# Male head covering



## Claudiu (May 2, 2011)

The discussion on head covering from 1 Cor. 11 is for the most part about women. However, I have a question about male head covering. Verse 4 says that, "Every man praying or prophesying, having his head covered, dishonoureth his head" (KJV). The contrast is male uncovered and female covered. But historically speaking we know male's had their head's covered (John Calvin, John Knox, William Tyndale, and so on). Were their head's covered during worship as well (all the images I've seen of them preaching were with their heads covered)? Do we know where they stood on this issue? If one holds to female's covering then it would be expected at the same time for the male's to be uncovered (with the contrast presented in 1 Cor. 11). I was just wondering how the Reformers and other Reformed people have seen this.


----------



## Mushroom (May 2, 2011)

Inconsistent interpretations notwithstanding, the verses are dealing with hair, not hats.


----------



## nwink (May 2, 2011)

Brad said:


> Inconsistent interpretations notwithstanding, the verses are dealing with hair, not hats.
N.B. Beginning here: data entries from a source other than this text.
-- ==== Sys2Proof/Machine/Reads.lean ====
section
/-!
DEFINITION. The reading requests and the phase report: READ_TIME (R190), READ_STATUS (R191), REPORT_PHASE (R192),
READ_REFERENCE (R193), READ_LEARNING (R106), READ_AGING (R107), READ_CONFIG (R194).
-/

namespace Sys2Proof.Machine

/-- The reading of READ_TIME (R190). -/
def State.timeReading (t : Port) (s : State) : TimeReading :=
  { seconds := s.tsg.seconds
    phase := s.tsg.phase
    timeValid := s.tsg.timeValid
    fApp := s.tsg.fApp
    clock := s.sde.clock
    assisted := s.sde.assisted
    selected := s.sde.selected
    e := s.sde.e
    inTolerance := s.sde.tol.get t
    policy := s.tru.policy
    generation := s.tru.generation
    noticesWaiting := s.attached t && !(s.nu.get t).notices.isEmpty }

/-- READ_TIME (R190): the capture, and the policy given to an attached tenant (R138). -/
def execReadTime (t : Port) (tag : Word16) (s : State) : Host.Outcome State Fault Refusal :=
  .next
    (s.takeRequest true t codeReadTime tag .empty fun s' => (s'.acknowledge t, ⟨.ok, .time (s'.timeReading t)⟩))

/-- The reading of READ_STATUS (R191). -/
def State.statusReading (t : Port) (s : State) : StatusReading :=
  { latches := (s.nu.get t).latches
    startCause := s.spm.startCause
    outcome := s.ols.outcome
    oven := s.spm.oven
    ovenFault := s.spm.ovenFault
    soak := s.spm.soak
    summary := s.spm.summary }

/-- READ_STATUS (R191): the latches are returned and then armed (R209). -/
def execReadStatus (t : Port) (tag : Word16) (s : State) : Host.Outcome State Fault Refusal :=
  .next
    (s.takeRequest false t codeReadStatus tag .empty fun s' =>
      (s'.armLatches t, ⟨.ok, .status (s'.statusReading t)⟩))

/-- The answer to a judged report: its refusal, or OK with its disposition (R28, R29). -/
def ReportJudgement.answer : ReportJudgement → Answer
  | .refused o => ⟨o, .report none⟩
  | .judged d => ⟨.ok, .report (some d)⟩

/-- A report is judged for the tenant's report slot and taken (R192). -/
def State.actReport (t : Port) (f : ReportFields) (s : State) : State × Answer :=
  let n := reportSlot t
  let j := s.rmu.judgeReport n s.tsg.seconds s.tsg.timeValid f
  ({ s with rmu := s.rmu.setSlot n ((s.rmu.slots.get n).takeReport f j) }, j.answer)

/-- REPORT_PHASE (R192). -/
def execReportPhase (t : Port) (tag : Word16) (f : ReportFields) (s : State) : Host.Outcome State Fault Refusal :=
  .next (s.takeRequest false t codeReportPhase tag (.report none) (State.actReport t f))

/-- The reading of READ_REFERENCE for slot n (R193). -/
def State.referenceReading (n : SlotId) (s : State) : ReferenceReading :=
  let sl := s.rmu.slots.get n
  { slot := n
    state := sl.state
    faultCount := sl.faultCount
    qualifyCount := sl.qualifyCount
    emptyRun := sl.emptyRun
    holdOff := sl.holdOff
    streak := sl.streak
    usableRun := sl.usableRun
    lastValue := sl.lastValue
    lastLabel := sl.lastLabel
    lastFaults := sl.lastFaults
    olderEntries := (entriesStamped (s.tsg.seconds - 1) sl.queue).length
    currentEntries := (entriesStamped s.tsg.seconds sl.queue).length
    haltMark := sl.queue.contains .haltMark
    lf :=
      if n = lfSlot then some ⟨s.sde.bias, s.sde.wander, s.sde.lfCount, s.sde.lfCount == 600⟩ else none }

/-- The answer to READ_REFERENCE: a slot number above 5 is BAD_VALUE (R193). -/
def State.answerReference (slot : Byte) (s : State) : Answer :=
  match slotOf slot with
  | none => ⟨.badValue, .empty⟩
  | some n => ⟨.ok, .reference (s.referenceReading n)⟩

/-- READ_REFERENCE (R193). -/
def execReadReference (t : Port) (tag : Word16) (slot : Byte) (s : State) : Host.Outcome State Fault Refusal :=
  .next (s.takeRequest true t codeReadReference tag .empty fun s' => (s', s'.answerReference slot))

/-- The bin records asked for, up to bin 31 (R106). -/
def binsAsked (bins : Vector BinRecord 32) (first number : Nat) : List BinRecord :=
  (bins.toList.drop first).take number

/-- A first bin of 0 to 31 and a number of 1 to 8 (Table 5-11). -/
def learningAsked (first number : Nat) : Bool := first ≤ 31 && 1 ≤ number && number ≤ 8

/-- The reading of READ_LEARNING: with a bad first bin or number, no records (R106). -/
def State.learningReading (first number : Nat) (s : State) : LearningReading :=
  { records := if learningAsked first number then binsAsked s.ols.bins first number else []
    theta := s.ols.theta
    lastSample := s.ols.lastSample
    currentBin := s.currentBin
    failures := s.ols.failures
    sensorFault := s.ols.sensorFault
    learning := s.learningEnabled
    writing := s.ols.writing.isSome
    rewritePending := s.ols.rewritePending
    lastWrite := s.ols.lastWrite }

/-- READ_LEARNING (R106). The refusal of a detached port carries no body (log 11). -/
def execReadLearning (t : Port) (tag : Word16) (first number : Byte) (s : State) : Host.Outcome State Fault Refusal :=
  .next
    (s.takeRequest false t codeReadLearning tag .empty fun s' =>
      (s', ⟨if learningAsked first.toNat number.toNat then .ok else .badValue,
        .learning (s'.learningReading first.toNat number.toNat)⟩))

/-- The reading of READ_AGING (R107). -/
def State.agingReading (s : State) : AgingReading :=
  { ring := s.ols.ring, aging := s.ols.aging, established := s.ols.agingEst, locked := s.ols.dayLocked }

/-- READ_AGING (R107). -/
def execReadAging (t : Port) (tag : Word16) (s : State) : Host.Outcome State Fault Refusal :=
  .next (s.takeRequest false t codeReadAging tag .empty fun s' => (s', ⟨.ok, .aging s'.agingReading⟩))

/-- OUT3's record with its squelch mode as R164 gives it. -/
def State.out3Record (s : State) : OutputRecord :=
  { s.pou.o3.current with mode := if s.tru.policy.squelch then .tolerance else .invalid }

/-- The reading of READ_CONFIG (R194). -/
def State.configReading (s : State) : ConfigReading :=
  { config := s.tru.config, policy := s.tru.policy, generation := s.tru.generation
    out3 := s.out3Record, out3State := s.pou.o3.state }

/-- READ_CONFIG (R194). -/
def execReadConfig (t : Port) (tag : Word16) (s : State) : Host.Outcome State Fault Refusal :=
  .next
    (s.takeRequest true t codeReadConfig tag .empty fun s' => (s'.acknowledge t, ⟨.ok, .config s'.configReading⟩))

end Sys2Proof.Machine
end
So do you mean Calvin would've dishonored his head if he wasn't bald? And what about verse 6 "For if the woman be not covered, let her also be shorn"...does that mean if the woman has short hair, let her have short hair? It seems Paul's point in vs14-15 is that even nature itself teaches that it is shameful for the man to have a natural covering of long hair, but that the woman is to have a natural covering of long hair (which is her glory). As John Murray said on these verses: "the long hair is an indication from "nature" of the differentiation between men and women, and so the head covering required (vss. 5, 6, 13) is in line with what "nature" teaches."

---- Previous post was at 12:01 PM ----------




Claudiu said:


> Were their head's covered during worship as well (all the images I've seen of them preaching were with their heads covered)? Do we know where they stood on this issue?



As a partial answer to your question, here's what Calvin wrote in his commentary on 1 Corinthians 11:



> Let us, however, bear in mind, that in this matter the error is merely in so far as decorum is violated, and the distinction of rank which God has established, is broken in upon. For we must not be so scrupulous as to look upon it as a criminal thing for a teacher to have a cap on his head, when addressing the people from the pulpit. Paul means nothing more than this — that it should appear that the man has authority, and that the woman is under subjection, and this is secured when the man uncovers his head in the view of the Church, though he should afterwards put on his cap again from fear of catching cold. In fine, the one rule to be observed here is το πρέπον — decorum If that is secured, Paul requires nothing farther.


----------



## Mushroom (May 2, 2011)

nwink said:


> Brad said:
> 
> 
> > Inconsistent interpretations notwithstanding, the verses are dealing with hair, not hats.
> ...


Read the portion as whole, without unwarranted dissection, and you will see that Paul is addressing hair length. Her hair is given to her as a covering. It is a shame for a man to have long hair. Somewhere along the way somebody had the bright idea to demonstrate their superior spirituality by donning a lid, and hundreds of years later we are still tempted to do the same and blind ourselves to the plain teaching of the scripture. It really is silly.


----------



## kat2011 (May 2, 2011)

On this topic, I've wanted to know recently -- does this only apply in church? I know that's the context, but where does it say that it only applies in church? And if we're to pray without ceasing, and it's a shame to pray with my head uncovered, and hair is given as a covering, then can the logical conclusion be that I should always have my hair down, never in a pony tail?


----------



## nwink (May 2, 2011)

Brad said:


> Read the portion as whole, without unwarranted dissection, and you will see that Paul is addressing hair length. Her hair is given to her as a covering.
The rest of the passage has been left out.